Убийца повертывает к ней голову и кричит с холодной ненавистью:
— Schweig, Mutter![5]
— Иди, негодяй! — И чехи угощают фашиста несколькими тумаками.
Автомат угольщика уперся в его спину, и фашист пошел, высоко задрав голову, как актер на сцене. Узкая бритая голова откинулась назад.
Под лестницей они встречают носилки, на которых две девушки-санитарки уносят бледного как полотно Ярду. Кажется, что он очень устал и теперь спокойно спит. Перед домом стоит небольшой автомобиль для доставки товаров — импровизированная карета «скорой помощи», с красным крестом на флажке. Прежде чем носилки ставят в машину, Гошек осторожно спрашивает:
— Доктора нашли?
Жильцы дома и девушки-добровольцы молча качают головой. Доктор уже не нужен. Но Гошека смущает безмятежно спокойное лицо Ярды, и он наклоняется над ним с надеждой во взгляде.

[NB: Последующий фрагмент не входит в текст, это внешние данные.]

-- ==== Sys2Proof/Machine/Due.lean ====
section
/-! DEFINITION. Which of the part's own events is due as the clock stands, in the order in which an idle step takes them
(log 2). Each event is a row of the table, so the idle step runs that row's meaning. -/

namespace Sys2Proof.Machine

/-- The event, when its timer's moment has come. -/
def dueAt (now : Nat) (t : Timer) (i : Instr) : Option Instr := if t.due now then some i else none

/-- V2 has no period end of its own while it follows V1 (R109, log 22). -/
def State.valveBoundary (s : State) (c : Channel) : Timer :=
  match c with
  | .rb2 => if s.drive.ganged then none else s.drive.valve.rb2.boundary
  | c => (s.drive.valve.get c).boundary

/-- A door's running motion timer and its expiry: that of the time limit of the motion the door makes (R140, R142). -/
def State.motionEvent (s : State) (d : Door) : Timer × Instr :=
  ((s.doors.door.get d).motion,
    .motionTimerExpiry { door := d, limit := ((s.doors.door.get d).state.timeLimit).getD .opening })

/-- Every timer, period and transmission of the part with the event at its end, in the order of log 2. -/
def State.events (s : State) : List (Timer × Instr) :=
  [ (s.odo.standstillTimer, .standstillTimerExpiry), (s.sup.timer, .evaluationTimerExpiry)
  , (s.line.cabTimer, .cabTimerExpiry), (s.radio.timer, .radioTimerExpiry), (s.radio.positionTimer, .positionTimerExpiry)
  , (s.prov.timer, .proofTimerExpiry), (s.prov.dwell, .dwellTimerExpiry)
  , s.motionEvent .d1, s.motionEvent .d2, s.motionEvent .d3, s.motionEvent .d4
  , (s.scan.timer, .scanTimerExpiry)
  , (s.valveBoundary .rb1, .periodEnd (.valve .rb1)), (s.valveBoundary .rb2, .periodEnd (.valve .rb2))
  , (s.valveBoundary .ab1, .periodEnd (.valve .ab1)), (s.valveBoundary .ab2, .periodEnd (.valve .ab2))
  , (s.drive.motor.d1.boundary, .periodEnd (.motor .d1)), (s.drive.motor.d2.boundary, .periodEnd (.motor .d2))
  , (s.drive.motor.d3.boundary, .periodEnd (.motor .d3)), (s.drive.motor.d4.boundary, .periodEnd (.motor .d4))
  , (s.radio.transmitter.map Transmission.ends, .transmitComplete)
  , (s.line.cab.sending.map Transmission.ends, .responseSent .cab)
  , (s.line.crew.sending.map Transmission.ends, .responseSent .crew) ]

/-- The first of the events that is due. -/
def State.dueEvent (s : State) : Option Instr := s.events.findSome? (fun e => dueAt s.clock e.1 e.2)

end Sys2Proof.Machine
end

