/-- At most one POSITION record is unsent (R166), and the burst in flight carries the records at the head of the queue behind its
header, under the present number, with the carried tally, at most the lost tally, and RADIO_WAS_LOST where the carried lost mark
is set (R172, R174, R177). -/
def State.QueueLaw (s : State) : Prop :=
  s.radio.unsentPositions.length ≤ 1
    ∧ (s.radio.carriedLost = true → s.radio.wasLost = true)
    ∧ s.radio.carriedTally ≤ s.radio.lost
    ∧ ∀ b, s.radio.inFlight = some b →
        1 ≤ b.count ∧ b.number = s.radio.number
          ∧ ∃ high low flags, (s.radio.carriedLost = true → flags.getLsbD 6 = true)
              ∧ b.body = [high, low, byteOf b.number, flags, byteOf s.radio.carriedTally, byteOf b.count]
                  ++ (s.radio.queue.take b.count).flatMap Report.bytes

/-- The commands that may take records from the queue or lower the lost tally: the two resets, ACK, and the frames and bytes that
may carry one. -/
def mayRetire : Instr → Bool
  | .powerOnReset _ => true
  | .restart _ _ => true
  | .ack _ _ => true
  | .downlinkDiscarded _ => true
  | .requestDropped _ _ => true
  | .unknownRequest _ _ _ => true
  | .byteReceived _ _ => true
  | .frameRejected _ _ => true
  | _ => false

/-- Every one of these laws. -/
structure State.Ordered (s : State) : Prop where
  moving : s.MovingLaw
  window : s.WindowLaw
  ratings : s.RatingLaw
  proof : s.ProofLaw
  queue : s.QueueLaw

/-! ### What single rules ask of a state -/

/-- The change of the phase pair to these levels completes a tooth event (R1): from three net steps of a direction, one more. -/
def State.CompletesTooth (s : State) (a b : Bool) : Vertical → Prop
  | .up => phasePosition a b = (phasePosition s.odo.phaseA s.odo.phaseB + 1) % 4 ∧ s.odo.stepCount = 3
  | .down => phasePosition a b = (phasePosition s.odo.phaseA s.odo.phaseB + 3) % 4 ∧ s.odo.stepCount = -3

/-- The ahead and behind counts are those of the footprint and the direction as they stand (R23). -/
def State.Counted (s : State) : Prop :=
  s.win.ahead = s.aheadRecords.length ∧ s.win.behind = s.behindRecords.length

/-- The line goes on beyond an edge of the window with this number (R24 case 3). -/
def State.GoesOn (s : State) (e : Vertical) (n : Nat) : Prop :=
  match e with
  | .up => ∃ g, s.win.records.getLast? = some g ∧ g.number ≠ 65535 ∧ g.start + g.length ≠ 1048576 ∧ n = g.number + 1
  | .down => ∃ g, s.win.records.head? = some g ∧ g.number ≠ 0 ∧ g.start ≠ 0 ∧ g.number = n + 1

/-- The extended train footprint reaches beyond an edge of the window (R6, R24 case 2). -/
def State.Overhangs (s : State) (e : Vertical) : Prop :=
  match e with
  | .up => ∃ g, s.win.records.getLast? = some g ∧ (g.start : Int) + g.length - 1 < (s.odo.p : Int) + s.odo.u
  | .down => ∃ g, s.win.records.head? = some g ∧ (s.odo.p : Int) - s.cfg.trainLength - s.odo.u < g.start

/-- Case 2 of R24 calls for this number: the footprint reaches beyond the trailing edge of this way of travel, its end-flag is
clear, and the line goes on there. -/
def State.NeedsBehind (s : State) (t : Vertical) (n : Nat) : Prop :=
  s.Overhangs t.opposite ∧ (match t with | .up => s.win.endDown | .down => s.win.endUp) = false ∧ s.GoesOn t.opposite n

/-- Case 3 of R24 calls for this number: fewer than AHEAD_LOW records lie ahead, the travel edge's end-flag is clear, and the line
goes on there. -/
def State.NeedsAhead (s : State) (t : Vertical) (n : Nat) : Prop :=
  s.win.ahead < s.cfg.aheadLow ∧ (match t with | .up => s.win.endUp | .down => s.win.endDown) = false ∧ s.GoesOn t n

/-- A request for the next number at an edge: by number while fewer than 32 records are held, pinned at 32 (R24, R27). -/
def Window.Requests (w : Window) (n : Nat) (e : Vertical) : Prop :=
  w.wanted = if w.records.length < 32 then .byNumber n e else .pinned n e

/-- The wanted request is the one that R24 derives, the first case that applies deciding: with an empty window, by position from
the last LOCATE of a located car; else, for a way of travel, case 2 at the trailing edge, then case 3 at the travel edge; and none
in every other case, so in NEUTRAL. -/
def State.Asked (s : State) : Prop :=
  (s.win.records = [] →
    s.win.wanted =
      match s.odo.located, s.win.located with
      | true, some l => .byPosition l.number l.position
      | _, _ => .none)
    ∧ (s.win.records ≠ [] → s.odo.direction = .neutral → s.win.wanted = .none)
    ∧ ∀ t : Vertical, s.win.records ≠ [] → s.odo.direction = (match t with | .up => .up | .down => .down) →
        (∀ n, s.NeedsBehind t n → s.win.Requests n t.opposite)
          ∧ ((∀ m, ¬s.NeedsBehind t m) →
              (∀ n, s.NeedsAhead t n → s.win.Requests n t) ∧ ((∀ n, ¬s.NeedsAhead t n) → s.win.wanted = .none))

/-- The capability is that of the ratings and the NOMINAL items (R121), and every record's barred flags are those of the
capability (R34). -/
def State.Rated (s : State) : Prop :=
  s.prov.capability = capabilityOf s.cfg.nominal s.prov.health
    ∧ ∀ g ∈ s.win.records, g.barredUp = g.isBarred s.prov.capability .up ∧ g.barredDown = g.isBarred s.prov.capability .down
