-- ==== Sys2Proof/Certificates/Slice0/Obligations.lean ====
section
/-! DEFINITION. The statements for the provers. -/

open Sys2Proof Sys2Proof.Machine

/-! ### The machine -/

/-- One step takes the command at the front of the queue and runs it on the state with the rest of the queue. -/
def Obligations.StepTakesTheFrontCommand : Prop :=
  ∀ (i : Instr) (rest : List Instr) (s : State), step (s.withPending (i :: rest)) = exec i (s.withPending rest)

/-- The model's choice (log 2): on an empty queue the first event whose moment has come is taken; when none is due, the clock
moves on by one µs. -/
def Obligations.IdleStepRunsTheClock : Prop :=
  ∀ s : State, s.pending = [] →
    ((∀ e ∈ s.events, ∀ m, e.1 = some m → s.clock < m) → step s = .next (s.withClock (s.clock + 1)))
      ∧ ∀ before e after m, s.events = before ++ e :: after → (∀ x ∈ before, ∀ n, x.1 = some n → s.clock < n) → e.1 = some m →
          m ≤ s.clock → step s = exec e.2 s

/-- POWER_ON_RESET leaves every block at its reset table, reads its inputs, keeps the waiting commands, and lets the combiner
take its first step in CONFIG, the set test the loop and the Proving Unit begin; the loop-break output is open while reset is
held. The model's choice: what an output that has never run and a door's limit hold (log 20), the order at the end of reset
(log 5) and RB1's drive in its first period (log 5). -/
def Obligations.PowerOnResetSetsEveryBlock : Prop :=
  ∀ (pins : PinLevels) (s : State),
    ((State.heldInReset pins).set.breakOpen = true ∧ (State.heldInReset pins).endReset.set.breakOpen = false)
    ∧ ∃ t, exec (.powerOnReset pins) s = .next t ∧ t.pending = s.pending ∧ t.clock = 0
    ∧ t.odo = { p := 0, u := 255, located := false, v := 0, standstill := true, standstillTimer := none, lastDir := none
                lastInterval := none, lastToothAt := none, direction := .neutral, rollback := 0, slip := 0
                phaseA := pins.phaseA, phaseB := pins.phaseB, stepCount := 0 }
    ∧ t.win = { records := [], endUp := false, endDown := false, located := none, wanted := .none, ahead := 0, behind := 0 }
    ∧ t.auth = { a := { low := 1, high := 0 }, b := { low := 1, high := 0 }, id := 0, inside := false, inA := false, inB := false
                 restrictions := [] }
    ∧ t.sup = { staticLimit := 0, permitted := 0, warning := 0, serviceSpeed := 150, emergencySpeed := 400, state := .normal
                permit := false, timer := some 100000 }
    ∧ t.set = { entries :=
                  if pins.loopOpen then
                    [{ cause := .emergencyLoop, capture := { position := 0, speed := 0, permitted := 0 }, time := 0
                       heard := false }]
                  else []
                loopOpen := pins.loopOpen, breakOpen := pins.loopOpen }
    ∧ (let demand : Nat := if pins.loopOpen then 100 else 60
       t.comb = { driver := 0, park := .apply, holding := true, service := 60, blend := none, emergency := pins.loopOpen
                  demand := { rb1 := demand, rb2 := demand, ab1 := demand, ab2 := demand }
                  drive := { rb1 := 100, rb2 := demand, ab1 := demand, ab2 := demand }, springApplied := true
                  feedback :=
                    { rb1 := { lastChange := 0, deviationStart := none }, rb2 := { lastChange := 0, deviationStart := none }
                      ab1 := { lastChange := 0, deviationStart := none }, ab2 := { lastChange := 0, deviationStart := none } } })
    ∧ (let output := fun active duty : Nat =>
         ({ period := 2000, boundary := some 2000, activeOn := active, pendingDuty := some duty, pendingOn := duty * 2000 / 100
            activeSense := none, pendingSense := none } : Output)
       t.drive.valve = (if pins.loopOpen then
           { rb1 := output 2000 100, rb2 := output 2000 100, ab1 := output 2000 100, ab2 := output 2000 100 }
         else { rb1 := output 1200 100, rb2 := output 1200 60, ab1 := output 1200 60, ab2 := output 1200 60 }))
    ∧ t.drive.motor = { d1 := Output.off, d2 := Output.off, d3 := Output.off, d4 := Output.off } ∧ t.drive.ganged = false
    ∧ t.scan = { pressure := { rb1 := 0, rb2 := 0, ab1 := 0, ab2 := 0 }, current := { d1 := 0, d2 := 0, d3 := 0, d4 := 0 }
                 timer := some 10000, reading := false }
    ∧ t.prov = { owed := { rb1 := 2, rb2 := 2, ab1 := 2, ab2 := 2 }
                 health := { rb1 := .degraded, rb2 := .degraded, ab1 := .degraded, ab2 := .degraded }
                 capability := { rack := 2000, adhesion := 550, entry := 1100 }, timer := some 1800000000
                 tried := if pins.loopOpen then [] else [.rb1]
                 proof := if pins.loopOpen then none else some { channel := .rb1, step := .rise, sample := 0 }
                 dwell := if pins.loopOpen then none else some 300000 }
    ∧ (∀ d, t.doorAt d = DoorRecord.fromPins (pins.door.get d))
    ∧ t.doors.releasedLeft = false ∧ t.doors.releasedRight = false
    ∧ (t.doors.hold = true ↔ ∃ d, (pins.door.get d).closedMade = false)
    ∧ t.radio =
        { link := .silent, timer := none
          queue :=
            if pins.loopOpen then
              [ { time := 0, body := .raised .emergencyLoop { position := 0, speed := 0, permitted := 0 } }
              , { time := 0, body := .position 0 255 0 0 .neutral true false } ]
            else []
          inFlight := none, number := 0, carriedTally := 0, carriedLost := false, resend := 0, lost := 0, wasLost := false
          positionTimer := some 5000000, transmitter := none, framer := [] }
    ∧ t.line = { opState := .config, settings := Settings.default, cabTimer := none, cab := Port.idle, crew := Port.idle }
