theorem State.orderClose_lawful (s : State) (d : Door) :
    Lawful doorBlocks doorCauses doorRemovals s (s.orderClose d) := by
  have f : Lawful doorBlocks doorCauses doorRemovals s (s.withDoor d (s.doorAt d).ordered) := by
    refine Lawful.blocks (free := [.doors]) ?_
    exact State.withDoor_lawful s d _ rfl fun q => ⟨(q.doors.2 d).1, by simp [DoorRecord.ordered]⟩
  unfold State.orderClose
  dsimp only
  split
  · exact State.stepDoor_lawful s d _
  · exact f.trans (State.closeDoor_lawful _ _)
  · exact f.trans (State.closeDoor_lawful _ _)
  · exact f.trans (State.closeDoor_lawful _ _)
  · rename_i e
    refine Lawful.blocks (free := [.doors]) ?_
    refine State.withDoor_lawful s d _ rfl fun q => ⟨?_, by simp [DoorRecord.ordered]⟩
    show true = (s.doorAt d).state.moving
    rw [e]
    rfl
  · exact Lawful.refl
  · exact Lawful.refl

theorem State.doorClose_lawful (s : State) (f : List Byte) :
    Lawful doorBlocks doorCauses doorRemovals s (s.doorClose f).1 := by
  unfold State.doorClose
  split
  · exact Lawful.refl
  · exact (State.withdrawSide_lawful s _).trans
      (Lawful.foldl _ _ (fun s d => State.orderClose_lawful s d) (by decide) _)

theorem State.doorIsolate_lawful (s : State) (f : List Byte) :
    Lawful doorBlocks doorCauses doorRemovals s (s.doorIsolate f).1 := by
  unfold State.doorIsolate
  split
  · exact Lawful.refl
  · split
    · exact Lawful.refl
    · split
      · exact Lawful.refl
      · exact State.stepDoor_lawful s _ _

theorem State.doorUnisolate_lawful (s : State) (f : List Byte) :
    Lawful doorBlocks doorCauses doorRemovals s (s.doorUnisolate f).1 := by
  unfold State.doorUnisolate
  split
  · exact Lawful.refl
  · split
    · exact Lawful.refl
    · split
      · exact Lawful.refl
      · exact (State.withCloseOrdered_lawful s _ false).trans (State.stepDoor_lawful _ _ _ fun h => by split at h <;> cases h)

end Sys2Proof.Machine
end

— Может, все-таки, если бы под рукой оказался врач… Нельзя сразу же опускать руки!
И тут происходит нечто совершенно удивительное. Немецкий диверсант, все еще держа руки над головой, делает шаг вперед и, словно представляясь Гошеку, холодно говорит по-немецки:
— Пожалуйста, я доктор медицины.
Все холодеют. Немцу дают подойти к носилкам, никто даже не шевелится, когда убийца склоняется над Ярдой и распахивает его куртку. Все видят две ранки, совершенно чистые и уже засохшие.
Эсэсовец разрывает продырявленную пулями рубашку. Его скупые жесты становятся вдруг профессионально точными. Фашист раздвигает оцепеневшие веки, несколько секунд наблюдает за зрачками, прикладывает ладонь к сердцу, потом выпрямляется и вызывающе смотрит в глаза Гошеку, застывшему на месте.
— Der Mann ist selbstverständlich tot. Ein herrlicher Treffer![6]
Гошек багровеет. Он как будто повторяет про себя каждое слово, не веря их истинному смыслу, потом сгибается, словно на спину ему взвалили тяжелый камень, и в глазах его вспыхивает ненависть. Вдруг Гошек, который почти на голову ниже костлявого эсэсовца, выпрямляется и бьет фашиста кулаком по лицу. Убийца Ярды шатается и падает. Достаточно одного удара, чтобы сбить с эсэсовца всю его наглость. Он встает, дрожа от страха.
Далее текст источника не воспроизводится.